Transaction Processing

In Basil, an operation proceeds in 3 phases, an Execution phase, a Prepare phase, and a Writeback phase. During the Execution phase, the client locally executes individual transactional operations. The result is broadcasted to all replicas in each involved shards during the Prepare phase for vote. The vote results are aggregated to determine the outcome of the transaction to create a certificate, which is forwarded to replicas in the Writeback phase, after which the replicas can proceed asynchronously to complete the operations.

Basil’s serialization protocol is a variant of multiversioned timestamp ordering (MVTSO), an optimistic concurrency control protocol. The traditional MVTSO works as following: each transaction is assigned a unique timestamp that determines the serialization order. Entries written in this transaction are tagged with this timestamp, and reads in this transaction updates the corresponding entries’ read timestamp (RTS). MVTSO ensures that, for each transaction with timestamp $ts_1$, writing an object with RTS $ts_2>ts_1$ will fail (write after a future read), and reading an object always returns a version tagged $ts_3<ts_1$.

In Execution phase, a client constructs a transaction $T$ locally with one call to begin() and several read(key) and write(key, value) calls. begin() adds a client chosen timestamp $ts_T$ for MVTSO. Since committing a transaction with huge timestamp can block future execution indefinitely, each replica accepts a transaction only if the difference between this timestamp and the replica’s local timestamp is bounded by some $\delta$. Basil buffers all write(key, value) locally in a $WriteSet_T$ and they are not visible to the replicas until the Prepare phase.
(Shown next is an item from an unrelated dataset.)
-- ==== Sys2Proof/Laws/State.lean ====
section
/-! SUPPORT. What a shared operation leaves as it was: one lemma per field of the state per operation. -/
namespace Sys2Proof.Machine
As for read(key), the client sends a read request <READ, key, $ts_T$> to at least $2f+1$ replicas in the shard the key belongs. Each replica will check if this request has a valid timestamp. If it does, each replica locally updates the corresponding key’s RTS with this timestamp and returns two versions, the committed version and the prepared version. The committed version will come with a commit certificate and the prepared version comes with the id of transaction $T’$ that creates this version as well as a set $Dep_{T’}$ including all transactions that should commit before $T’$. The client considers a committed version as valid if any replica provides a valid commit certificate and it considers a prepared version as valid if the same version is returned by at least $f+1$ replicas. It selects a valid version with the highest timestamp to add to its $ReadSet_T$. If the version is prepared but not committed, it also adds $T’$ to $Dep_T$.

After the Execution phase completes, Basil proceeds to the Prepare phase, which consists of a stage 1 and an optional stage 2. In stage 1, the client sends the entire transaction $T$ to all replicas in all shards involved in $T$, including $ts_T$, $ReadSet_T$, $WriteSet_T$, and $Dep_T$. Each replica then locally runs MVTSO to check if $T$ can be committed. Specifically, it votes for commit if (1). $ts_T$ is valid, (2). all versions in $ReadSet_T$ are before $ts_T$, (3). all entries touched in $WriteSet_T$ have an RTS before $ts_T$, (4). it does not conflict with another on-going transaction, and (5). all transactions in $Dep_T$ are committed (it waits until they are either committed or aborted). Then the replicas forward their decisions to the client, who will determine (1) if $T$ should be committed or aborted, and (2) if stage 2 is needed.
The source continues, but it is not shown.